Small Souls in a Big World: A Wanderhome Setting
There are two parallel worlds, although none can tell you where one ends and the other begins. The True world is whimsical and rich with emotion, where animalfolk live lives of gentleness, curiosity, and pastoral comfort. The Weird world is a strange, surreal mirror; a medieval fantasy land of unknowable beings, driven by logic and irony that folk can never comprehend.
You play as animalfolk on their Walkabout, a coming-of-age tradition that children take to learn new skills, soothe the spirits, and mend the rifts between the worlds.
I wanted to write a post for the RPG Blog Carnival, and this month’s theme is “Small Souls in a Big World.” That prompt and the Beatrix Potter artwork immediately brought to mind the Wanderhome campaign setting I’ve been developing. We’re starting to play through it in the Cozy Game Group Discord server, and I’d like to one day release it as third-party Wanderhome content
The setting expands upon the original with only a few minor changes to the lore. If you’re unfamiliar with Wanderhome, you play as animal people, also called animalfolk. In my setting, you are an animalfolk child on their Walkabout, which is a coming of age tradition that nearly everyone in this setting goes on when they’re between 10 - 16 years old.
When the moment is right, and most claim that only their families can declare that moment of readiness, they fill a modest pack and set out along the road. Some roam for a single season, tracing a lazy circuit of nearby hamlets. Others vanish for six, following migratory insects or forgotten trails that stitch the True and Weird worlds together. Either way, walking is not rebellion, but a rite as old as the oldest trees. Grown folks speak of their own journeys with fondness and welcome the walkers in turn.
The Walkabout tradition was inspired by many coming of age stories featuring children exploring and going on quests, especially the Pokémon anime, Spirited Away, Finding Nemo, and The Chronicles of Narnia novels.
Another aspect of this setting is the parallel world. While in the True world, animalfolk live in relative comfort and safety. But in the Weird world, the animalfolk are just mere animals. This was inspired by Beatrix Potter’s work and again Finding Nemo, where in their home environments the characters are quite people-like. But in Mister McGregor’s garden or Dr. Sherman’s dentist office, they’re just creatures, not people at all.

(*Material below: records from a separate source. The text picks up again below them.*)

/-- A stream ended by a status that the sequencer raises (R270, R271); PROGRAM_ECC makes its core absent (R283). (DEDUCED, log 35) -/
def State.seqStop (s : State) (c : Nat) (f : StreamId) (status opc : Nat) : State :=
  let x := (s.core c).stream f
  let s1 := (s.updCore c (fun k => k.setStream f { x.fail status x.pc with waiting := none })).seqFault c f status opc x.pc
  if status = 0x74 then s1.absent c 6 else s1

/-! ### A stream's cycles (R263, R288) -/

/-- Whether a stream's next instruction may execute by the present cycle: each takes one (R263). A clock that is stopped brings
no later cycle. -/
def State.seqDue (s : State) (c : Nat) (f : StreamId) : Bool := decide (((s.core c).stream f).next ≤ s.cycles)

/-- The module in the cycle in which a stream's next instruction executes (R263). (DESIGN CHOICE, log 5) -/
def State.seqAt (s : State) (c : Nat) (f : StreamId) : State := s.toCycle ((s.core c).stream f).next

/-- Cycles of a wait before cycle `t` not counted yet. -/
def Stream.waited (x : Stream) (t : Nat) : Nat :=
  match x.waiting with
  | some w => t - w
  | none => 0

/-- The stream after an instruction of the present cycle, its 13-bit PC moved on, the instruction counted, and what it waited
counted at `ctr` (R262, R263, R288). -/
def State.seqDone (s : State) (c : Nat) (f : StreamId) (ctr pc : Nat) (g : Stream → Stream) : State :=
  s.updCore c (fun k =>
    (k.setStream f { g (k.stream f) with pc := pc % 8192, next := s.cycles + 1, waiting := none }).counts
      [(0x130, 1), (ctr, (k.stream f).waited s.cycles)])

/-- The stream after a control instruction. -/
def State.seqNext (s : State) (c : Nat) (f : StreamId) (pc : Nat) (g : Stream → Stream) : State := s.seqDone c f 0x148 pc g

/-- A stream that waits in the present cycle, the cycles of its wait counted at `ctr` (R263, R288). -/
def State.seqHold (s : State) (c : Nat) (f : StreamId) (ctr : Nat) : State :=
  s.updCore c (fun k =>
    let x := k.stream f
    (k.setStream f { x with next := s.cycles + 1, waiting := some (s.cycles + 1) }).count ctr (x.waited s.cycles + 1))

/-- Words of the instruction or operation at PC. -/
def Fetch.span : Fetch → Nat
  | .eng opc => opSpan opc
  | _ => 1

/-- Single-bit errors in the words that a stream fetches, each corrected and counted once (R283). -/
def Core.fetchFlips (k : Core) (f : StreamId) : Nat :=
  let x := k.stream f
  match k.program with
  | none => 0
  | some p =>
    if x.waiting.isSome then 0
    else ((List.range (k.fetch f).span).filter (fun j => mget false p.flip (x.pc + j))).length

/-- A stream's turn: it fetches in the cycle of its next instruction; a fetch that fails ends it, and `run` is what its
instruction does. (DESIGN CHOICE, log 5) -/
def State.seqTurn (s : State) (c : Nat) (f : StreamId) (run : State → Fetch → State) : State :=
  let t := s.seqAt c f
  let u := t.updCore c (fun k => k.count 0x160 (k.fetchFlips f))
  if !t.seqDue c f then s
  else
    match (s.core c).fetch f with
    | .none => s
    | .fail st opc => u.seqStop c f st opc
    | x => run u x

/-- A stream's instruction command: a fetch that fails ends the stream, whichever instruction was named; an instruction
of the opcode runs; any other leaves everything as it stands. (DESIGN CHOICE, log 3) -/
def State.seqCmd (s : State) (c : Nat) (f : StreamId) (op : Nat) (run : State → Ctl → Stream → State) : Out :=
  .next (s.seqTurn c f (fun t x => match x with
    | .ctl i => if i.op = op then run t i ((t.core c).stream f) else s
    | _ => s))

/-- A scalar register. -/
def Stream.reg (x : Stream) (i : Nat) : W64 := mget 0 x.regs i
/-- A scalar register set. -/
def Stream.setReg (x : Stream) (i : Nat) (v : W64) : Stream := { x with regs := mset 0 x.regs i v }

/-! ### Control instructions (R267) -/

/-- NOP. -/
def execNop (c : CoreIx) (f : StreamId) (s : State) : Out :=
  s.seqCmd c.val f 0x80 (fun s _ x => s.seqNext c.val f (x.pc + 1) id)

/-- MOVI: S[SD] = IMM. -/
def execMovi (c : CoreIx) (f : StreamId) (s : State) : Out :=
  s.seqCmd c.val f 0x81 (fun s i x => s.seqNext c.val f (x.pc + 1) (fun y => y.setReg i.sd i.value))

/-- The operations of ALU and ALUI. -/
def aluOp (op : Nat) (a b : W64) : W64 :=
  match op with
  | 0 => a + b
  | 1 => a - b
  | 2 => a &&& b
  | 3 => a ||| b
  | 4 => a ^^^ b
  | 5 => if 64 ≤ b.toNat then 0 else a <<< b.toNat
  | 6 => if 64 ≤ b.toNat then 0 else a >>> b.toNat
  | 7 => if a.toInt ≤ b.toInt then a else b
  | _ => if a.toInt ≤ b.toInt then b else a

/-- ALU: S[SD] = S[SA] op S[SB]. -/
def execAlu (c : CoreIx) (f : StreamId) (s : State) : Out :=
  s.seqCmd c.val f 0x82 (fun s i x => s.seqNext c.val f (x.pc + 1) (fun y => y.setReg i.sd (aluOp i.aux (x.reg i.sa) (x.reg i.sb))))

/-- ALUI: S[SD] = S[SA] op IMM. -/
def execAlui (c : CoreIx) (f : StreamId) (s : State) : Out :=
  s.seqCmd c.val f 0x83 (fun s i x => s.seqNext c.val f (x.pc + 1) (fun y => y.setReg i.sd (aluOp i.aux (x.reg i.sa) i.value)))

/-- A branch taken: a target at or beyond LEN_WORDS ends the stream (R267, R270). (DEDUCED, log 35) -/
def State.branch (s : State) (c : Nat) (f : StreamId) (i : Ctl) (g : Stream → Stream) : State :=
  let t := bits i.imm 0 13
  match (s.core c).program with
  | none => s
  | some p => if p.len ≤ t then s.seqStop c f 0x71 i.op else s.seqNext c f t g

/-- The conditions of BR (R266). -/
def brTaken (cond : Nat) (a b : W64) : Bool :=
  match cond with
  | 0 => true
  | 1 => a == b
  | 2 => a != b
  | 3 => decide (a.toInt < b.toInt)
  | 4 => decide (b.toInt ≤ a.toInt)
  | 5 => decide (a.toNat < b.toNat)
  | _ => decide (b.toNat ≤ a.toNat)

/-- BR. -/
def execBr (c : CoreIx) (f : StreamId) (s : State) : Out :=
  s.seqCmd c.val f 0x84 (fun s i x =>
    if brTaken i.cond (x.reg i.sa) (x.reg i.sb) then s.branch c.val f i id else s.seqNext c.val f (x.pc + 1) id)

/-- SETLC: LC[AUX] = IMM. -/
def execSetlc (c : CoreIx) (f : StreamId) (s : State) : Out :=
  s.seqCmd c.val f 0x85 (fun s i x => s.seqNext c.val f (x.pc + 1) (fun y => { y with lcs := mset 0 y.lcs i.aux (BitVec.ofNat 32 i.imm) }))

/-- LOOP: LC[AUX] = LC − 1, and a branch while it is not 0. -/
def execLoop (c : CoreIx) (f : StreamId) (s : State) : Out :=
  s.seqCmd c.val f 0x86 (fun s i x =>
    let v := mget 0 x.lcs i.aux - 1
    let set (y : Stream) : Stream := { y with lcs := mset 0 y.lcs i.aux v }
    if v ≠ 0 then s.branch c.val f i set else s.seqNext c.val f (x.pc + 1) set)

/-- Whether a stream has an operation on an engine that has not ended. -/
def Core.streamBusy (k : Core) (f : StreamId) (e : Eng) : Bool :=
  (k.queue e).any (fun o => o.stream == f) || (k.running e).any (fun r => r.op.stream == f)

/-- Whether a stream's most recent operation on an engine has not ended by the cycle before `t`. Operations end in order but
on the array, where a later one may end first (R263, R269). -/
def Core.latestBusy (k : Core) (f : StreamId) (e : Eng) (t : Nat) : Bool :=
  let from' := if e = .array then (k.stream f).sums.arrayOp else 0
  k.inCycle (endNote f e) t
    || (k.queue e ++ (k.running e).map (·.op)).any (fun o => o.stream == f && decide (from' ≤ o.id))

/-- The engine that a GETSUM identifier belongs to. -/
def sumEng (a : Nat) : Eng := if a = 0 then .array else if a < 0x20 then .merge else if a < 0x30 then .vec else if a < 0x40 then .row else .acc

/-- A summary by its identifier (R269). -/
def Sums.get (m : Sums) (a : Nat) : Nat :=
  if a = 0 then m.array else if a = 0x10 then m.merge else if a = 0x11 then m.mergeCount.toNat else if a = 0x12 then m.mergePos.toNat
  else if a = 0x20 then m.vec else if a < 0x27 then (nth 0 m.vs (a - 0x21)).toNat
  else if a = 0x30 then m.row else if a < 0x37 then (nth 0 m.rs (a - 0x31)).toNat
  else if a = 0x40 then m.acc else if a = 0x41 then m.auElements.toNat else m.auFault.toNat

/-- A cycle of a stream spent in GETSUM, WAITGE, SEMWAIT or FENCE (R288). (DEDUCED, log 34) -/
def State.syncWait (s : State) (c : Nat) (f : StreamId) : State := s.seqHold c f 0x148

/-- GETSUM (R269). (DEDUCED, log 35) -/
def execGetsum (c : CoreIx) (f : StreamId) (s : State) : Out :=
  s.seqCmd c.val f 0x87 (fun s i x =>
    if i.aux = 0x50 ∨ i.aux = 0x51 then
      s.seqNext c.val f (x.pc + 1) (fun y =>
        { y.setReg i.sd (BitVec.ofNat 64 (if i.aux = 0x50 then y.status else y.statusPc)) with status := 0, statusPc := 0 })
    else if (s.core c.val).latestBusy f (sumEng i.aux) s.cycles then s.syncWait c.val f
    else s.seqNext c.val f (x.pc + 1) (fun y => y.setReg i.sd (BitVec.ofNat 64 (y.sums.get i.aux))))

/-- GETFMT: CURRENT and SCALE_EXP of a Format Table entry. -/
def execGetfmt (c : CoreIx) (f : StreamId) (s : State) : Out :=
  s.seqCmd c.val f 0x88 (fun s i x =>
    let e := mget ({} : FmtEntry) s.fmt (bits i.imm 0 14)
    s.seqNext c.val f (x.pc + 1) (fun y => y.setReg i.sd (BitVec.ofNat 64 (at' e.current 0 2 + at' (unsgn e.scaleExp 56) 8 56))))

/-- GETTIME: the time base or the leg number. -/
def execGettime (c : CoreIx) (f : StreamId) (s : State) : Out :=
  s.seqCmd c.val f 0x89 (fun s i x =>
    s.seqNext c.val f (x.pc + 1) (fun y => y.setReg i.sd (BitVec.ofNat 64 (if i.aux = 0 then s.time.now else s.legNow))))

/-- SETSEED: SEED_LEG = S[SA][47:0]. -/
def execSetseed (c : CoreIx) (f : StreamId) (s : State) : Out :=
  s.seqCmd c.val f 0x8A (fun s i x => s.seqNext c.val f (x.pc + 1) (fun y => { y with seedLeg := (x.reg i.sa).toNat % 2 ^ 48 }))

/-- ONEND. A second one before one operation is illegal. -/
def execOnend (c : CoreIx) (f : StreamId) (s : State) : Out :=
  s.seqCmd c.val f 0x8B (fun s i x =>
    if x.onend.isSome then s.seqStop c.val f 0x70 i.op
    else s.seqNext c.val f (x.pc + 1) (fun y => { y with onend := some (i.aux, bits i.imm 0 16) }))

/-- PATCH. A fifth one before one operation is illegal. -/
def execPatch (c : CoreIx) (f : StreamId) (s : State) : Out :=
  s.seqCmd c.val f 0x8C (fun s i x =>
    if 4 ≤ x.patches.length then s.seqStop c.val f 0x70 i.op
    else
      let w := bits i.imm 16 5 + 1
      s.seqNext c.val f (x.pc + 1) (fun y =>
        { y with patches := y.patches ++ [({ word := bits i.imm 0 4, lsb := bits i.imm 8 5, w := w, val := (x.reg i.sa).toNat % 2 ^ w } : Patch)] }))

The Walkabout and the parallel worlds are connected. Children go on a Walkabout to repair any rifts between the worlds, as no one wants to travel into the Weird world accidentally.
Animalfolk slip between these worlds without warning through bad dreams, misspoken rituals, forgotten paths, and profound emotional moments. What they find on the other side is neither evil nor good, just deeply other.
The babies of this setting are gifted by the land where love is present and children are wanted. You might literally find a bundle of joy on your doorstep after some time wishing for a child. While family relationships may be complicated, no child is unwanted.
Families are formed by choice and affection, not biology. Children are born of the land, their form determined by the land in which they are found.
The six playbooks I’ve created for this setting focus on childlike mentalities your character might have or even struggle with on their walkabout. The Aspirant Hero, for example, emulates the heroes of myth and legend, and can’t wait to become one. The struggle, however, is understanding what heroism means for them and how to embody heroism.
A bright-eyed kid who believes the stories, longs for a quest, and desperately struggles to become part of legend.
I can’t wait to polish this setting a bit more. I feel that it fits the prompt of “Small Souls in a Big World” quite well. The characters are children, they are animalfolk, and they are moving through a world that is larger, stranger, and older than they are.
When walkers return, the village gathers for the Return Feast. Parents search their children’s faces and find something new and gentle shining there: the quiet certainty that the world is wider, kinder, and more mysterious than any single burrow or hamlet. In that certainty lies the promise that the next generation will keep walking, keep learning, and keep gifting small wonders back to the land that gave them.
Looking forward to hearing your thoughts on this. I have more analysis of cozy quickstarts in the works, so I’ll see you back on The Cozy Questlog then.